Fungal rhinosinusitis (FRS) includes non-invasive and invasive subtypes with the latter having significant morbidity and mortality. This systematic review aims to identify the imaging features most correlated with invasive fungal rhinosinusitis (IFRS) and present a checklist of these features to aid diagnosis. PubMed, Embase, CENTRAL, and Science Direct were searched from inception to May 2023, in accordance with the Preferred Reporting Items for Systematic Reviews and Meta-Analyses (PRISMA) 2020 guidelines. Primary research articles published in English describing the imaging features of IFRS were included. The systematic review was conducted in accordance with the PRISMA guidelines. Forty-eight articles were identified for inclusion. Six studies examined radiological features in acute invasive fungal rhinosinusitis (AIFRS), and 9 studies of chronic invasive fungal rhinosinusitis (CIFRS). A majority of studies did not specify whether IFRS cases were acute or chronic. On CT, bony erosion and mucosal thickening were the most common features. Other features include nasal soft tissue thickening, nasal cavity opacification, opacification of the affected sinus, and perisinus soft tissue infiltration. Extra-sinus extension was commonly observed on MRI, most often invading intraorbitally and intracranially.
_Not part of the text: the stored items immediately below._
/-- Stop Offload: its refusals; AT_CLIP marks the offload to stop at the next clip, ABORT ends it at once with the
class ABNORMAL and the cause STOPPED. Clear Trip: its refusals; the trip counters of the card's lane go to 0, the card
enters HELD and is evaluated. The drain (R62): with the reading done and no slot held, the offload ends NORMAL,
COMPLETE or STOPPED_AT_CLIP, and not before. How an offload ends (3.6): its request abandoned, its lane out of the slot
queue and in the state given, the termination with the card and its four progress counts, the card HELD and evaluated.
One that is stopped first abandons its current clip (R60): the analyzer cleared, the clip's WRITING entries of origin
OFFLOAD removed, its WAITING writes in the lane's slots cancelled, with every slot that they leave empty. The slots
(R53): a lane with no slot AWAITED wants one for the next block of its current clip with a fan-out, or of a recopy that
it serves in BOUND; those that want one join the tail of the queue, in the order of their numbers (the model's choice,
log 5), none twice. A free slot (which is the model's choice, log 34) goes to the first lane in the queue that holds
fewer than 16, which leaves the queue: AWAITED, for the clip and the block, with one WAITING write for each volume of
the fan-out, or for the recopy's target. After that no slot is free, or no lane that waits holds fewer than 16. -/
def Obligations.OffloadStopped : Prop :=
  (∀ (s : State) (d : Dispatch) (i option : Nat), Dispatched s d (.stopOffload i option) →
     (31 < i ∨ 1 < option → Declines s d (.stopOffload i option) .range) ∧
     (i ≤ 31 → option ≤ 1 → s.part.card i = none → Declines s d (.stopOffload i option) .notFound) ∧
     ∀ card, i ≤ 31 → s.part.card i = some card →
       (option ≤ 1 → card.state ≠ .offloading → Declines s d (.stopOffload i option) .wrongState) ∧
       ∀ l x, card.state = .offloading → s.part.offloadLane i = some l → (s.part.reader l).offload = some x →
         (option = 0 →
           exec (.stopOffload i option) s =
             .next (s.taken d (.bare .ok)
               (s.part.quiet.modReader l fun r =>
                 { r with offload := some (if x.done = none then { x with stop := true } else x) }))) ∧
         (option = 1 →
           exec (.stopOffload i option) s =
             .next (s.taken d (.bare .ok) (s.part.quiet.stopOffload l .bound .abnormal .stopped .none)))) ∧
  (∀ (s : State) (d : Dispatch) (i : Nat), Dispatched s d (.clearTrip i) →
     (31 < i → Declines s d (.clearTrip i) .range) ∧
     (i ≤ 31 → s.part.card i = none → Declines s d (.clearTrip i) .notFound) ∧
     ∀ card, i ≤ 31 → s.part.card i = some card →
       (card.state ≠ .tripped → Declines s d (.clearTrip i) .wrongState) ∧
       (card.state = .tripped → card.lane = none →
         exec (.clearTrip i) s =
           .next (s.taken d (.bare .ok)
             ((s.part.quiet.modCard i fun c => { c with state := .held }).evaluate i))) ∧
       ∀ l, card.state = .tripped → card.lane = some l →
         exec (.clearTrip i) s =
           .next (s.taken d (.bare .ok)
             (((s.part.quiet.modReader l fun r => { r with trips := List.replicate 8 0 }).modCard i fun c =>
               { c with state := .held }).evaluate i))) ∧
  (∀ (p : Part) (l : Fin 6) (x : OffloadCtx), (p.reader l).offload = some x →
     (x.done = none ∨ p.slotsOf l ≠ [] → p.drainEnd l = p) ∧
     ∀ atClip, x.done = some atClip → p.slotsOf l = [] →
       p.drainEnd l = p.endOffload l .bound .normal (if atClip then .stoppedAtClip else .complete) .none) ∧
  (∀ (p : Part) (l : Fin 6) (dst : ReaderState) (cls : TermClass) (cause : Cause) (detail : Detail),
     let freed (r : ReaderLane) : ReaderLane :=
       if r.out.any fun o => o.owner == .offload then { r with out := none, retries := 0 } else r
     p.stopOffload l dst cls cause detail = ((p.modReader l freed).abandonClip l).endOffload l dst cls cause detail ∧
       ∀ x card, (p.reader l).offload = some x → p.card x.card = some card →
         let unqueued : Part := { p with pool := { p.pool with queue := p.pool.queue.filter fun k => k != l } }
         let term : Termination :=
           { cls := cls, op := .offload, cause := cause, ref := .card x.card,
             counts := [card.nextPos, card.copied, card.failed, card.skipped], detail := detail }
         p.endOffload l dst cls cause detail =
           ((unqueued.modReader l fun r =>
             { freed r with state := dst, offload := none, term := { record := some term, unsensed := true } }).modCard
             x.card fun c => { c with state := .held }).evaluate x.card) ∧
  (∀ (p : Part) (l : Fin 6) (x : OffloadCtx), (p.reader l).offload = some x →
     (x.current = none → p.abandonClip l = p) ∧
     ∀ cur c, x.current = some cur → p.clip cur.clip = some c →
       let cleared := p.modReader l fun r => { r with analyzer := Analyzer.cleared }
       let q := ((c.copies.map (·.vol)).filter c.offloadWriting).foldl (fun q v => q.removeWriting cur.clip v) cleared
       let kept : List Slot := q.pool.slots.map fun s =>
         { s with
           writes := s.writes.filter fun w => !(s.lane == l && s.clip == cur.clip && !s.recopy && !w.started) }
       let pool : Pool :=
         { slots := kept.filter fun s => !s.writes.isEmpty, queue := q.pool.queue.filter fun k => k != l }
       p.abandonClip l =
         ({ q with pool := pool } : Part).modReader l fun r =>
           { r with offload := r.offload.map fun y => { y with current := none } }) ∧
  (∀ (p : Part) (l : Fin 6),
     p.wantsSlot l = true ↔
       (∀ s ∈ p.pool.slots, s.lane = l → s.data ≠ none) ∧
         (((p.reader l).state = .offloading ∧
             ∃ x cur, (p.reader l).offload = some x ∧ x.current = some cur ∧ cur.fanOut ≠ []) ∨
           ((p.reader l).state = .bound ∧
             ∃ d x c, (p.reader l).serves = some d ∧ p.recopyOf d = some x ∧ p.clip x.clip = some c ∧
               x.next < c.blockCount))) ∧
  (∀ p : Part,
     p.joinQueue =
       { p with
         pool := { p.pool with
           queue := p.pool.queue ++
             ([0, 1, 2, 3, 4, 5] : List (Fin 6)).filter fun l => p.wantsSlot l && !p.pool.queue.contains l } }) ∧
  (∀ (p : Part) (l : Fin 6) (id : Nat),
     let held (i : Nat) (c : Clip) (block index : Nat) (recopy : Bool) (vs : List Nat) : Slot :=
       { id := id, lane := l, clip := i, key := c.key false, block := block, index := index, recopy := recopy,
         data := none, writes := vs.map fun v => { vol := v, started := false, orphan := false } }
     (∀ x cur c, (p.reader l).state = .offloading → (p.reader l).offload = some x → x.current = some cur →
       p.clip cur.clip = some c →
         p.newSlot l id = some (held cur.clip c cur.next (cur.next - c.firstBlock) false cur.fanOut)) ∧
     ∀ d x c, (p.reader l).state = .bound → (p.reader l).serves = some d → p.recopyOf d = some x →
       p.clip x.clip = some c →
         p.newSlot l id = some (held x.clip c (c.firstBlock + x.next) x.next true [x.target])) ∧
  (∀ (p : Part) (n : Nat),
     let waits := p.pool.queue.find? fun l => decide ((p.slotsOf l).length < 16)
     let left (l : Fin 6) : Part :=
       { p with pool := { p.pool with queue := p.pool.queue.filter fun k => k != l } }
     Part.grantSlots 0 p = p ∧
       (waits = none ∨ p.freeSlotId = none → Part.grantSlots n p = p) ∧
       ∀ l id, waits = some l → p.freeSlotId = some id →
         (p.newSlot l id = none → Part.grantSlots (n + 1) p = Part.grantSlots n (left l)) ∧
         ∀ s, p.newSlot l id = some s →
           Part.grantSlots (n + 1) p =
             Part.grantSlots n
               { p with pool := { slots := p.pool.slots ++ [s], queue := (left l).pool.queue } }) ∧
  (∀ (p : Part) (id : Nat),
     (p.freeSlotId = some id → id < 48 ∧ ∀ s ∈ p.pool.slots, s.id ≠ id) ∧
       (p.freeSlotId = none → ∀ n, n < 48 → ∃ s ∈ p.pool.slots, s.id = n)) ∧
  ∀ p : Part, p.pool.queue.length ≤ 54 →
    let q := Part.grantSlots 54 p
    q.freeSlotId = none ∨ ∀ l ∈ q.pool.queue, 16 ≤ (q.slotsOf l).length

/-- Release Card: refused but in SECURED; else the card is RELEASED with both erase flags clear, CUSTODY is raised, and
the channels that read the card lose their source. Retire Card: its refusals in order; its clips are retired in turn,
its record is freed, the answer carries how many clips it had. What keeps a card from being retired (R21): a lane it is
in, a channel bound to one of its clips, a render entry of one, a copy of one in WRITING or VERIFYING. What the
retirement of one clip leaves (R21): the clip in no verify list, the order of the others kept, its reference to its
look released, its record free, with its copies and faults; every other clip as it was. -/
def Obligations.CardReleasedAndRetired : Prop :=
  (∀ (s : State) (d : Dispatch) (i : Nat), Dispatched s d (.releaseCard i) →
     (s.part.card i = none → Declines s d (.releaseCard i) .notFound) ∧
     ∀ card, s.part.card i = some card →
       (card.state ≠ .secured → Declines s d (.releaseCard i) .wrongState) ∧
       (card.state = .secured →
         exec (.releaseCard i) s =
           .next (s.taken d (.bare .ok)
             (Part.loseAll
               { s.part.quiet with
                 cards := tmod s.part.cards i fun c =>
                   { c with state := .released, erased := false, eraseIncomplete := false }
                 attention := { s.part.attention with custody := true } }
               (.card i))))) ∧
  (∀ (s : State) (d : Dispatch) (i : Nat), Dispatched s d (.retireCard i) →
     (s.part.card i = none → Declines s d (.retireCard i) .notFound) ∧
     ∀ card, s.part.card i = some card →
       (card.state ≠ .released → Declines s d (.retireCard i) .wrongState) ∧
       (card.state = .released → s.part.cardInUse card = true → Declines s d (.retireCard i) .inUse) ∧
       (card.state = .released → s.part.cardInUse card = false →
         exec (.retireCard i) s =
           .next (s.taken d (.withPayload [BitVec.ofNat 8 card.clips.length])
             (let q := card.clips.foldl Part.retireClip s.part.quiet
              { q with cards := q.cards.filter fun e => e.1 != i })))) ∧
  (∀ (p : Part) (card : Card),
     p.cardInUse card = true ↔
       card.lane ≠ none ∨ (∃ c k, (p.channel c).clip = some k ∧ k ∈ card.clips) ∨
         (∃ e ∈ p.render.queue, e.clip ∈ card.clips) ∨
         ∃ k ∈ card.clips, ∃ c e, p.clip k = some c ∧ e ∈ c.copies ∧ (e.state = .writing ∨ e.state = .verifying)) ∧
  ∀ (p : Part) (i : Nat) (c : Clip), p.clip i = some c →
    let unlisted : Part :=
      { p with
        volumes := p.volumes.map fun e => (e.1, { e.2 with verifyList := e.2.verifyList.filter fun k => k != i }) }
    let q := unlisted.refRelease .clips c.look
    p.retireClip i = { q with clips := q.clips.filter fun e => e.1 != i } ∧ (p.retireClip i).clip i = none ∧
      (∀ k, k ≠ i → (p.retireClip i).clip k = p.clip k) ∧
      (c.look = none → q = unlisted) ∧
      ∀ l k, c.look = some l → p.look l = some k → q.look l = some { k with refClips := k.refClips - 1 }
Other sites of extra-sinus extension included the cavernous sinus, pterygopalatine fossa, infratemporal fossa, masticator space, and facial soft tissue. IFRS is a condition with potential for high morbidity and mortality. Several radiological features are highly suggestive of IFRS. Early identification of high-risk radiological features using a checklist may aid prompt diagnosis and early treatment. Future research investigating the radiological differentiation between IFRS and other significant pathology including bacterial orbital cellulitis would be beneficial.

Visual Abstract

Keywords

invasive fungal sinusitis fungal rhinosinusitis radiology CT MRI

Introduction

Fungal rhinosinusitis (FRS) is a broad term encompassing a disease spectrum ranging from fungal colonization of the nasal cavity and paranasal sinuses to invasive and potentially fatal disease with extra-sinus extension. FRS has become increasingly prevalent over the past 2 decades in the context of increased awareness and the high prevalence of diabetes.^1,2

FRS may be acquired incidentally or iatrogenically. Fungal spores are commonly inhaled, and if not repelled by the respiratory mucociliary escalator are then phagocytosed by macrophages and dendrites. However, in immunocompromised individuals fungal spores may invade and proliferate within the mucosa, resulting in invasive disease. Invasion of neurovascular structures may progress to thrombosis and ischemia, enabling further spread beyond the sinuses into adjacent soft tissue and bony structures. Additionally, prior surgery or mucosal injury may also allow seeding of spores.^3,4

The most recognized classification system, initially formulated by DeShazo et al in 1997 and further defined by The International Society for Human and Animal Mycology, categorizes FRS into invasive and non-invasive types based on histopathological evidence of fungal invasion into host tissue. Invasive subtypes include acute invasive (also known as fulminant) FRS (AIFRS), chronic invasive FRS (CIFRS), and chronic granulomatous invasive FRS (CGIFRS). Aspergillus and mucoraceae are most commonly implicated in AIFRS, while the majority of CIFRS AND CGIFRS are secondary to aspergillus. Saprophytic fungal infestation, fungal ball, and eosinophilic FRS, which includes allergic fungal rhinosinusitis (AFRS), represent non-invasive subtypes.^5,6

Invasive FRS (IFRS) is a condition with high morbidity and mortality. The diagnosis is made through a combination of clinical assessment, radiology, and pathology, with a gold standard of histopathological analysis on biopsy. Accurate radiological identification may facilitate early diagnosis, allowing prompt treatment. We aim to identify the imaging features most strongly correlated with IFRS and present a checklist of these features to aid diagnosis.

Method

A systematic search of the databases PubMed/MEDLINE, Embase, CENTRAL, and Science Direct was conducted from inception to May 2023, in accordance with the Preferred Reporting Items for Systematic Reviews and Meta-analyses (PRISMA) 2020 guidelines. Clinical trials registries, as well as the reference lists of relevant articles were also searched. MeSH terms and keywords utilized in the search included “fungal sinusitis,” “acute fungal sinusitis,” “chronic fungal sinusitis,” “unilateral fungal sinusitis,” “bilateral fungal sinusitis,” “mucormycosis sinus disease,” “findings,” “signs,” “features,” observations,” and “manifestations.”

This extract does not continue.